Edmonds College President Amit Singh says the school is focused on ways to better convey the benefits to families as well. Staff are going to local libraries, working with nonprofits and hosting information sessions targeted specifically at parents. The college just moved to a 50-50 mix of in-person and online classes this quarter and is amping up its in-person outreach.
Singh is concerned that students who have chosen not to participate are also missing out on the introductory experience to higher education — it’s a great way to test the waters, he said, especially for underserved students who may never have had a family member go to college.
“To have the opportunity to take a class or so at Running Start while in high school, experience the college, and to feel ‘oh this is possible, I can do it’ — that is the biggest benefit,” he said.
But there are a lot of factors influencing students’ education decisions even if they — and their families — are familiar with the program and its perks.
A small survey conducted by Bellevue College found that some students are more hesitant to take on higher-level courses after years of disruptions to their learning. Others said they want to go to high school with their friends and embrace traditions lost after multiple years of constant uncertainty.
Frida Santos Enriquez, another Running Start student at North Seattle, has continued with the program because she’s determined to earn as much college credit as she can before graduating from high school. But she’s often felt disconnected from her friends and the schools themselves. She goes to a club at her high school, Ballard High, because it’s one of the few ways she can socialize — nearly all of her college classes have been online.
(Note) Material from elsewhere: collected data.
-- ==== Sys2Proof/Machine/Regs.lean ====
section
/-! DEFINITION. The register fields by name: for each field of the register tables of spec/ its register's address and
strides (R502), its lowest bit and its width. `Reg.A` is the field's place, used for reading, writing and in statements.
The names are the spec's: register, underscore, field. -/
namespace Sys2Proof.Machine

/-- A field: register base address, instance strides, lowest bit, width (R502), and whether its access code is
W1C (R8). -/
structure Fld where
  base : Nat
  s1 : Nat
  s2 : Nat
  lo : Nat
  w : Nat
  w1c : Bool
  deriving DecidableEq, Repr

/-- The address of instance `i`, `j` of a field's register (R502). -/
def Fld.addr (f : Fld) (i j : Nat) : Nat := f.base + f.s1 * i + f.s2 * j

namespace Reg
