/-- Every copy of stored frame `num` changed through `g`, in the ring, due, under output, in an accumulation group or in stage
2. `low` compares the low 16 bits of the number. -/
def mapStored (s : State) (num : Nat) (low : Bool) (g : Frame → Frame) : State :=
  let one (x : Stored) : Stored :=
    if x.frame.num = num ∨ (low ∧ x.frame.num % 65536 = num) then { x with frame := g x.frame } else x
  let grp (a : AccGroup) : AccGroup := { a with last := a.last.map one }
  { s with
    cis := { s.cis with
      ring := s.cis.ring.map one, rasterDue := s.cis.rasterDue.map one, s2Due := s.cis.s2Due.map one
      out := s.cis.out.map fun (o : OpenOut) => { o with stored := one o.stored }
      acc := s.cis.acc.map grp, accDue := s.cis.accDue.map grp }
    s2 := s.s2.map fun (x : S2Frame) => { x with stored := one x.stored } }

/-- Every stored frame, accumulator, held tap and spilled packet is lost (R254, R258, R259): the ring runs empty, and what the
frames in readout have written goes too. An output whose lines have been read is closed as usual (R318) (log entry 42). -/
def cisternEmpty (s : State) : State :=
  let lost := s.groups.flatMap (·.spill)
  let s := s.dropGroup
  let s : State := { s with
    groups := s.groups.map (fun (g : Group) => { g with spill := [] })
    cis := { s.cis with
      ring := [], postLeft := 0, trigAt := none, release := false, rasterDue := none, accDue := [], acc := none
      s2Due := [] }
    s2 := s.s2.map fun (x : S2Frame) => { x with stored := { x.stored with rows := [] } }
    frames := s.frames.map fun (f : Frame) =>
      let f := if f.hdrout && decide (2 ≤ f.phase) then
          { f with s1 := f.s1.map fun (x : S1Row) => if x.tapB then x else { x with lost := 7 } } else f
      if f.phase < 2 then f else { f with raster := [], admis := f.admis % 2 } }
  let s := lost.foldl drop s
  let s : State := (List.range 32).foldl (fun s g => s.set Reg.LK_GSTAT_SPILLING 0 g) s
  let s : State := (s.set Reg.CS_RINGSTAT_RSTATE 0).set Reg.CS_RINGSTAT_PREACT s.cis.pre
  s.discardRecalls

/-- Channel `n` is lost with a CAUSE (R258, Table 1-6): its domain and the content go, work in flight is discarded (R37),
and re-admission begins, its result in force once complete (R244). -/
def channelLost (s : State) (n cause : Nat) : State :=
  if n < 4 ∧ !s.flag Reg.CS_CH_STAT_LOST n then
    let was := s.chanUp n
    let s : State := ((s.set Reg.CS_CH_STAT_LOST 1 n).set Reg.CS_CH_STAT_TRAINED 0 n).set Reg.CS_CH_STAT_CAUSE cause n
    let s := s.set Reg.PM_OTHER_CS (withoutBit (s.get Reg.PM_OTHER_CS) n)
    let s : State := (s.set Reg.CS_STAT_CHLOST 1).setFault 5
    if s.dev == .train || s.running then
      if was then
        let s := s.workDiscard.cisternEmpty
        let s : State := if s.channels.isEmpty then { s with cis := { s.cis with spillSize := 0 } } else s
        { s with cis := { s.cis with readmit := some s.now } }
      else s
    else s
  else s

/-- A frozen frame with a number (R255). -/
def frozenFrame (s : State) (num : Nat) : Option Stored :=
  if s.get Reg.CS_RINGSTAT_RSTATE = 2 then s.cis.ring.find? fun x => x.frame.num == num else none

/-- Stored row of an output row: y in sample rows of the stream (R325); the reference rows of cell row cy lie past the
active ones, at 16384 + 2 cy (log entry 30). `sites` is the number of samples of an unbinned row. -/
def storedRow (sites : Nat) (r : OutRow) : Nat :=
  if r.row < sites then r.spr * cellY r.cell + r.row else 16384 + 2 * cellY r.cell + (r.row - sites)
“Even like when people went back, I was still at home, like still living the effect of the pandemic,” she said. “It gave me a new sense of social anxiety.”
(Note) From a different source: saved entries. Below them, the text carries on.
/-! ## Commits (R134 to R138) -/

/-- EX_COMMIT.GO (R135, R122, R132): admission is run where the commit changes a field of it against the settings that stand before
it (R243), and the spill ring's size is fitted (R239). -/
def captureCommit (s : State) : State :=
  let gen := (s.get Reg.EX_GEN_LASTCMT + 1) % 65536
  let img := s.regs
  let before := (s.commits.getLast?.map (·.img)).getD s.inForce
  let changed := admitKey img != admitKey before
  let a := s.admission img
  let s : State := if changed then s.fitSpill.showAdmission img a else s.fitSpill
  let c : Commit := ⟨s.now, gen, img, s.expo.exWritten, if changed then some (a.bits, a.rate, a.pre) else none⟩
  let free := img.flag Reg.EX_MODE_FREERUN && !before.flag Reg.EX_MODE_FREERUN
  let s : State := { s with
    commits := s.commits ++ [c]
    expo := { s.expo with
      exWritten := false
      freeAt := if free then some (s.now + 1 + 50000) else s.expo.freeAt
      freeN := if free then 0 else s.expo.freeN } }
  (s.set Reg.EX_GEN_LASTCMT gen).set Reg.EX_STAT_PENDING 1

/-- The commits stamped before an arming point reach the frame (R136, R137): the last one's settings come into force, with the
last admission made among them (R244).
Tracking windows whose settings change are noted (R190, R191). The flags say whether a commit did, and whether that one resets the
loop (R122). -/
def reachCommits (s : State) (arm : Nat) : State × Bool × Bool :=
  let hit := s.commits.filter fun c => decide (c.stamp < arm)
  match hit.getLast? with
  | none => (s, false, false)
  | some c =>
    let rest := s.commits.filter fun c => !decide (c.stamp < arm)
    let new := (List.range 64).filter fun w => winWords c.img w != winWords s.inForce w
    let s : State := { s with
      commits := rest, inForce := c.img
      trk := { s.trk with changed := new.map (fun w => (w, arm)) ++ s.trk.changed } }
    let s : State := (s.set Reg.EX_GEN_INFORCE c.gen).set Reg.EX_STAT_PENDING (if rest.isEmpty then 0 else 1)
    let s : State := if s.cis.readmit.isSome then s
      else (match hit.reverse.findSome? Commit.adm with
        | some (bits, rate, pre) => s.takeAdmission bits rate pre
        | none => s).takeSpill
    let s : State := if c.img.flag Reg.EX_PIXCFG_CHGBIN && twoTaps c.img then s.set Reg.EX_PIXSTAT_BINIGN 1 else s
    (s.evalPins, true, c.reset)

/-! ## Classes (R109, R110, R126) -/

/-- The plan of class `k` from the rates at the instant the frame's start became fixed (log entry 28). -/
def classPlan (s : State) (img : RegFile) (rates : List (Bool × Rat)) (k : Nat) : ClassPlan :=
  let (okV, v) := rates.getD (img.fld Reg.EX_EC_CFG_ANGCH k) (false, 1)
  let angle := img.flag Reg.EX_EC_CFG_ANGLE k
  let conv (g : Nat) : Nat := min 4294967295 (roundDiv (((g : Rat) * 100 / v * 2).floor) 2).toNat
  let (pd, po) := s.expo.prev.getD k (20, 0)
  let (d, o) := if !angle then (img.fld Reg.EX_EC_DUR_DUR k, img.fld Reg.EX_EC_OFS_OFS k)
    else if okV then (conv (img.fld Reg.EX_EC_DUR_DUR k), conv (img.fld Reg.EX_EC_OFS_OFS k))
    else (pd, po)
  let db := img.fld Reg.EX_EC_DURB_DURB k
  let low := decide (d < 20)
  let d := max d 20
  let (kk, q) := hdrShape img
  let (a, b, cl) := hdrSlices d kk q
  let hdr := shutter img == 2
  { d := d, dur := if hdr then (kk + 1) * a + kk * b else d
    ofs := o, durB := max db 20, a := a, b := b, low := low, lowB := decide (db < 20)
    hdrClamp := hdr && cl, angFb := angle && !okV }

/-! ## Block power (R163 to R165, R399) -/

/-- Block `b` is on. -/
def blockOn (s : State) (b : Nat) : Bool := hasBit (s.get Reg.PM_BLK_ON (b / 32)) (b % 32)

/-- Block `b` switched on at `t`: not ready until BLOCK_READY (R164); its region with it (R165). -/
def switchOn (s : State) (b t : Nat) : State :=
  let s := s.set Reg.PM_BLK_ON (withBit (s.get Reg.PM_BLK_ON (b / 32)) (b % 32)) (b / 32)
  let s : State := (s.set Reg.BLK_STAT_POWERED 1 b).set Reg.BLK_STAT_READY 0 b
  let s := s.set Reg.PM_RGN_ON (withBit (s.get Reg.PM_RGN_ON) (blockRegion b))
  { s with rd := { s.rd with onAt := (b, t) :: s.rd.onAt.filter (·.1 != b) } }

/-- Block `b` switched off: its trim shadows, queues and black levels go; its region too when all 16 blocks are off. -/
def switchOff (s : State) (b : Nat) : State :=
  let s := s.set Reg.PM_BLK_ON (withoutBit (s.get Reg.PM_BLK_ON (b / 32)) (b % 32)) (b / 32)
  let s : State := (s.set Reg.BLK_STAT_POWERED 0 b).set Reg.BLK_STAT_READY 0 b
  let s : State := { s with rd := { s.rd with
    onAt := s.rd.onAt.filter (·.1 != b)
    outside := s.rd.outside.filter (·.1 != b)
    cells := s.rd.cells.filter fun c => cellBlock c.cell != b
    blacks := s.rd.blacks.filter fun c => cellBlock c.cell != b } }
  if (regionBlocks (blockRegion b)).any s.blockOn then s
  else s.set Reg.PM_RGN_ON (withoutBit (s.get Reg.PM_RGN_ON) (blockRegion b))

/-- Powering at an arming point (R163 to R165): wanted blocks go on at once, others off after HOLDOFF points. -/
def powerBlocks (s : State) (want t hold : Nat) : State :=
  (List.range 256).foldl (fun s b =>
    if s.blockFailed b || s.regionFailed (blockRegion b) then s
    else if hasBit want b then
      let s : State := { s with rd := { s.rd with outside := s.rd.outside.filter (·.1 != b) } }
      if s.blockOn b then s else s.switchOn b t
    else if s.blockOn b then
      let n := ((s.rd.outside.find? (·.1 == b)).map (·.2)).getD 0 + 1
      if hold ≤ n then s.switchOff b
      else { s with rd := { s.rd with outside := (b, n) :: s.rd.outside.filter (·.1 != b) } }
    else s) s

/-- Blocks that are on, as a mask. -/
def onMask (s : State) : Nat := (List.range 8).foldl (fun m i => m + 2 ^ (32 * i) * s.get Reg.PM_BLK_ON i) 0

/-- Blocks that are ready, as a mask. -/
def readyMask (s : State) : Nat :=
  (List.range 256).foldl (fun m b => if s.flag Reg.BLK_STAT_READY b then m + 2 ^ b else m) 0

/-! ## The local loop's map at an arming point (R115, R116, R121 to R124) -/

/-- Durations of the classes non-decreasing in time units (R124). -/
def dursSorted (plan : List ClassPlan) : Bool :=
  (List.range 7).all fun k => match plan[k]?, plan[k + 1]? with
    | some p, some q => decide (p.d ≤ q.d)
    | _, _ => true

/-- The loop's map and LESRC as they stood at the instant `t`: decisions complete before it are in them (R121). -/
def mapAt (e : Exposure) (t : Nat) : RegFile × Nat :=
  match e.leLog.find? fun x => decide (t ≤ x.1) with
  | some x => x.2
  | none => (e.work, e.leSrc)

/-- The class map words that frame `num` with arming point `arm` uses, their LESRC, and the loop's state (R115, R116, R121 to
R124). A resetting commit (`reset`) and a resumption start from the committed map. -/
def loopMap (s : State) (img : RegFile) (plan : List ClassPlan) (reset : Bool) (num arm : Nat) : State × RegFile × Nat :=
  let com := mapWords img
  let en := img.flag Reg.EX_LECFG_EN
  let sorted := dursSorted plan
  let run := en && sorted && shutter img != 2
  let s : State := (s.set Reg.EX_LESTAT_SUSP (if en && !run then 1 else 0)).set Reg.EX_LESTAT_ACTIVE (if run then 1 else 0)
  let s : State := if en && !sorted then s.set Reg.EX_LESTAT_ORDERR 1 else s
  if !run then ({ s with expo := { s.expo with leOn := false, work := com, leSrc := 0, leLog := [] } }, com, 0)
  else if reset || !s.expo.leOn then
    ({ s with expo := { s.expo with
      leOn := true, work := com, votes := [], leSrc := 0, leFrom := num, leMoved := false, leLog := [] } }, com, 0)
  else
    let m := mapAt s.expo arm
    ({ s with expo := { s.expo with leLog := s.expo.leLog.filter fun x => decide (arm ≤ x.1) } }, m.1, m.2)

/-! ## Windows at an arming point (R156 to R161) -/

/-- θ of window `n` for a frame whose planned transfer is `t` (R157, R159), and whether the previous θ was used. -/
def windowTheta (s : State) (img : RegFile) (n t : Nat) : Int × Bool :=
  if !img.flag Reg.RD_PW_CFG_ROT n then (0, false)
  else
    let ang := img.sfld Reg.RD_PW_ANG_ANG n
    if !img.flag Reg.RD_PW_CFG_ROLL n then (reduceAngle ang, false)
    else
      let ch := img.fld Reg.RD_PW_CFG_RCH n
      let st := s.cstate ch
      if st = csTrack ∨ st = csCoast then
        let d := wrapDiff (s.modulus ch) (s.posAt ch t - img.sfld Reg.RD_PW_RP0_RP0 n * 65536)
        (reduceAngle (ang + roundDiv (img.sfld Reg.RD_PW_ROLL_RGAIN n * d) (2 ^ 32)), false)
      else match s.expo.theta.find? (·.1 == n) with
        | some (_, a) => (a, true)
        | none => (reduceAngle ang, true)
That point isn’t lost on leadership.
Chris Reykdal, state Superintendent of Public Instruction, says there are two major things that he thinks need to happen for enrollment to pick back up.
“Get in person again, and get rid of these out-of-pocket fees for families,” he said.
Reykdal is also eager for some long-term system changes — like more support for high schoolers who want to take advanced career technical education classes.
Overall, Reykdal, Traugott and Singh are optimistic numbers will rebound given time, additional outreach and more in-person classes and resources. With fall enrollment opening up soon, plenty of questions remain about how quickly that could happen. A slow return to pre-pandemic enrollment levels — for Running Start, and more broadly — could have lasting effects on how schools operate, because fewer students means less funding for the community colleges.
“So there are a lot of hard questions in front of us, and we have to find solutions … we don’t have all the answers yet,” Singh said.
And ultimately, Running Start isn’t for everyone. North Seattle student Wulf says there are many reasons she prefers the faster pace of her college English and humanities classes, but she still takes math at high school because that’s just what she needs.
“There’s no shame in not doing Running Start,” Wulf said. “People just learn very differently.”
Despite the unique challenges presented by the pandemic, students like Wulf and Santos Enriquez say they’ve gained a lot through the program, in addition to their credits. After they graduate from high school, they’re looking forward to college — especially in person.
Santos Enriquez plans to go to the University of Washington and pursue a degree in business. But she also wants to join multicultural clubs, and explore classes she might not have considered in the past.
“I’ve always known that my education and higher education is something I’ve always wanted to strive for,” Santos Enriquez said. “But something I didn’t even know was that my social level and my social life is as important and can impact — and very much does impact — my academic career as well.”